Second, landlords play an important role. The program is highly stigmatized and landlords frequently discriminate against voucher tenants. Many landlords assume they are black, especially in a city like Baltimore. Some landlords are outright racist, and others know their other tenants are, and worry about “upsetting the neighbors.” What’s more, many cities and states don’t have adequate legal protections for voucher holders. There is no national law preventing a landlord from discriminating against a voucher holder, the way that race, gender, and religious background are protected classes. Finally, landlords who do rent to voucher holders tend to be those with properties in more disadvantaged neighborhoods where they have a bigger financial incentive to rent a voucher holder. They use targeted tactics to attract voucher holders to their properties, such as standing outside the housing voucher office to recruit tenants on their way out the door and offering move-in cash bonuses.

Landlords’ motives are aligned with their bottom line, not necessarily with the greater good.
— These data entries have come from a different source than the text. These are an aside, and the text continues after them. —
theorem keeps_pageResend {r s : State} (h : Keeps r s) : Keeps r (pageResend s) := by
  unfold pageResend
  repeat' first
    | with_reducible assumption | intro _ | with_reducible exact Keeps.refl _ | with_reducible apply keeps_offerPage
    | with_reducible apply keeps_edges | with_reducible apply Keeps.ite | with_reducible apply Keeps.ite_fst
    | with_reducible apply Keeps.foldl | with_reducible apply Keeps.foldl_fst | with_reducible apply Keeps.forN
    | with_reducible refine Keeps.of_pair (by assumption) ?_ | with_reducible refine Keeps.of_pair' (by assumption) ?_
    | fail_if_no_progress with_reducible apply Keeps.lit | split

theorem keeps_releasePages {r s : State} (h : Keeps r s) : ∀ x0 x1, Keeps r (releasePages s x0 x1) := by
  intro x0 x1
  unfold releasePages
  repeat' first
    | with_reducible assumption | intro _ | with_reducible exact Keeps.refl _ | with_reducible apply keeps_wr
    | with_reducible apply keeps_updLdg | with_reducible apply keeps_pagePending | with_reducible apply keeps_releaseWhere

theorem keeps_ldgAck {r s : State} (h : Keeps r s) : ∀ x0, Keeps r (ldgAck s x0) := by
  intro x0
  unfold ldgAck
  repeat' first
    | with_reducible assumption | intro _ | with_reducible exact Keeps.refl _ | with_reducible apply keeps_raise
    | with_reducible apply keeps_wr | with_reducible apply keeps_updLdg | with_reducible apply keeps_submit
    | with_reducible apply Keeps.ite

theorem keeps_ackAccepted {r s : State} (h : Keeps r s) : ∀ x0 x1 x2 x3, Keeps r (ackAccepted s x0 x1 x2 x3) := by
  intro x0 x1 x2 x3
  unfold ackAccepted
  repeat' first
    | with_reducible assumption | intro _ | with_reducible exact Keeps.refl _ | with_reducible apply keeps_raise
    | with_reducible apply keeps_wr | with_reducible apply keeps_releasePages | with_reducible apply keeps_releaseWhere
    | with_reducible apply Keeps.ite

theorem keeps_ldgAckRspRead {r s : State} (h : Keeps r s) : Keeps r (ldgAckRspRead s).1 := by
  unfold ldgAckRspRead
  repeat' first
    | with_reducible assumption | intro _ | with_reducible exact Keeps.refl _ | with_reducible apply keeps_updLdg
    | with_reducible apply keeps_clear | with_reducible apply Keeps.ite | with_reducible apply Keeps.ite_fst

theorem keeps_ckptCapture {r s : State} (h : Keeps r s) : ∀ x0, Keeps r (ckptCapture s x0) := by
  intro x0
  unfold ckptCapture
  repeat' first
    | with_reducible assumption | intro _ | with_reducible exact Keeps.refl _ | with_reducible apply keeps_clear
    | with_reducible apply keeps_updLdg

theorem keeps_ckptRequest {r s : State} (h : Keeps r s) : Keeps r (ckptRequest s) := by
  unfold ckptRequest
  repeat' first
    | with_reducible assumption | intro _ | with_reducible exact Keeps.refl _ | with_reducible apply keeps_stage
    | with_reducible apply keeps_ckptCapture | with_reducible apply Keeps.ite

theorem keeps_tornCkpt {r s : State} (h : Keeps r s) : ∀ x0, Keeps r (tornCkpt s x0) := by
  intro x0
  unfold tornCkpt
  repeat' first
    | with_reducible assumption | intro _ | with_reducible exact Keeps.refl _ | with_reducible apply keeps_takeFree
    | with_reducible apply keeps_tornWords | with_reducible apply keeps_writeWords | with_reducible apply Keeps.ite

theorem keeps_ckptTimer {r s : State} (h : Keeps r s) : Keeps r (ckptTimer s) := by
  unfold ckptTimer
  repeat' first
    | with_reducible assumption | intro _ | with_reducible exact Keeps.refl _ | with_reducible apply keeps_edges
    | with_reducible apply keeps_ckptRequest | with_reducible apply Keeps.ite

theorem keeps_ckptComplete {r s : State} (h : Keeps r s) : ∀ x0, Keeps r (ckptComplete s x0) := by
  intro x0
  unfold ckptComplete
  repeat' first
    | with_reducible assumption | intro _ | with_reducible exact Keeps.refl _ | with_reducible apply keeps_updLdg
    | with_reducible apply keeps_writeWords | with_reducible apply keeps_wr | with_reducible apply keeps_raise
    | with_reducible apply Keeps.ite

theorem keeps_ckptNow {r s : State} (h : Keeps r s) : ∀ x0, Keeps r (ckptNow s x0) := by
  intro x0
  unfold ckptNow
  repeat' first
    | with_reducible assumption | intro _ | with_reducible exact Keeps.refl _ | with_reducible apply keeps_ckptComplete
    | with_reducible apply keeps_ckptCapture

theorem keeps_restoreStart {r s : State} (h : Keeps r s) : Keeps r (restoreStart s) := by
  unfold restoreStart
  repeat' first
    | with_reducible assumption | intro _ | with_reducible exact Keeps.refl _ | with_reducible apply keeps_updLdg

theorem keeps_restoreContext {r s : State} (h : Keeps r s) : ∀ x0 x1, Keeps r (restoreContext s x0 x1) := by
  intro x0 x1
  unfold restoreContext
  repeat' first
    | with_reducible assumption | intro _ | with_reducible exact Keeps.refl _ | with_reducible apply keeps_putWords
    | with_reducible apply keeps_wr | with_reducible apply keeps_updLease | with_reducible apply Keeps.ite
    | with_reducible apply Keeps.ite_fst | with_reducible apply Keeps.foldl | with_reducible apply Keeps.foldl_fst
    | with_reducible apply Keeps.forN | with_reducible refine Keeps.of_pair (by assumption) ?_
    | with_reducible refine Keeps.of_pair' (by assumption) ?_ | fail_if_no_progress with_reducible apply Keeps.lit

theorem keeps_restoreComplete {r s : State} (h : Keeps r s) : Keeps r (restoreComplete s) := by
  unfold restoreComplete
  repeat' first
    | with_reducible assumption | intro _ | with_reducible exact Keeps.refl _ | with_reducible apply keeps_mramScan
    | with_reducible apply keeps_updLdg | with_reducible apply keeps_recordErr | with_reducible apply keeps_restoreContext
    | with_reducible apply keeps_updEntry | with_reducible apply keeps_releasePages | with_reducible apply keeps_raise
    | with_reducible apply keeps_wr | with_reducible apply keeps_offerAgain | with_reducible apply Keeps.ite
    | with_reducible apply Keeps.ite_fst | with_reducible apply Keeps.foldl | with_reducible apply Keeps.foldl_fst
    | with_reducible apply Keeps.forN | with_reducible refine Keeps.of_pair (by assumption) ?_
    | with_reducible refine Keeps.of_pair' (by assumption) ?_ | fail_if_no_progress with_reducible apply Keeps.lit | split
    | dsimp only

theorem keeps_restoreGap {r s : State} (h : Keeps r s) : ∀ x0, Keeps r (restoreGap s x0) := by
  intro x0
  unfold restoreGap
  repeat' first
    | with_reducible assumption | intro _ | with_reducible exact Keeps.refl _ | with_reducible apply keeps_updLease
    | with_reducible apply keeps_updLdg | with_reducible apply Keeps.ite | with_reducible apply Keeps.ite_fst
    | with_reducible apply Keeps.foldl | with_reducible apply Keeps.foldl_fst | with_reducible apply Keeps.forN
    | with_reducible refine Keeps.of_pair (by assumption) ?_ | with_reducible refine Keeps.of_pair' (by assumption) ?_
    | fail_if_no_progress with_reducible apply Keeps.lit | split

theorem keeps_leaseTicks {r s : State} (h : Keeps r s) : ∀ x0, Keeps r (leaseTicks s x0).1 := by
  intro x0
  unfold leaseTicks
  repeat' first
    | with_reducible assumption | intro _ | with_reducible exact Keeps.refl _ | with_reducible apply keeps_leaseTick
    | with_reducible apply Keeps.ite | with_reducible apply Keeps.ite_fst | with_reducible apply Keeps.foldl
    | with_reducible apply Keeps.foldl_fst

theorem keeps_ledgerTick {r s : State} (h : Keeps r s) : ∀ x0, Keeps r (ledgerTick s x0) := by
  intro x0
  unfold ledgerTick
  repeat' first
    | with_reducible assumption | intro _ | with_reducible exact Keeps.refl _ | with_reducible apply keeps_leaseTicks
    | with_reducible apply keeps_restoreGap | with_reducible apply keeps_wr | with_reducible apply keeps_ckptCapture
    | with_reducible apply keeps_offerPages | with_reducible apply keeps_submitPages | with_reducible apply Keeps.ite

theorem keeps_leaseEffect {r s : State} (h : Keeps r s) : ∀ x0 x1 x2, Keeps r (leaseEffect s x0 x1 x2) := by
  intro x0 x1 x2
  unfold leaseEffect
  repeat' first
    | with_reducible assumption | intro _ | with_reducible exact Keeps.refl _ | with_reducible apply keeps_stage
    | with_reducible apply keeps_updLease | with_reducible apply Keeps.ite | with_reducible apply Keeps.ite_fst
    | with_reducible apply Keeps.foldl | with_reducible apply Keeps.foldl_fst | with_reducible apply Keeps.forN
    | with_reducible refine Keeps.of_pair (by assumption) ?_ | with_reducible refine Keeps.of_pair' (by assumption) ?_
    | fail_if_no_progress with_reducible apply Keeps.lit | split

end Sys2Proof.Machine
end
As housing programs increasingly rely on the private market to house the poor, we see how the scaffolding of the private market stratifies housing voucher recipients, mirroring decades-old patterns of racial segregation. Due to the lack of legal protections for voucher holders, the persistence of racial discrimination, and the role of landlords, “choice” among voucher holders remains largely a fiction. The potential is there, but it is unrealized. All of this points to the failure of the market as a system in and of itself capable of fixing the problem.

Should we throw this program out and try to create something totally different? Or are there things we do to make vouchers work better?

ER: Housing vouchers aren’t perfect, but they are one of the nation’s most important antipoverty programs. There are policy fixes that could be implemented to make them work better to reduce inequality. For example, federal law should be passed preventing landlords from rejecting tenants simply because they have a voucher. And, a recent rule change allowing voucher recipients more money to live in better-resourced neighborhoods should be implemented more widely. That said, vouchers can’t solve everything—we also need to invest in poor neighborhoods themselves. The burden of integration should not solely be in the shoulders of poor people of color.

We shouldn’t let these limitations get in the way of expanding a program that does so much good to keep people stably housed. The most important change we can make to the program is simply to fully fund it, so that it can help everyone in these trying times.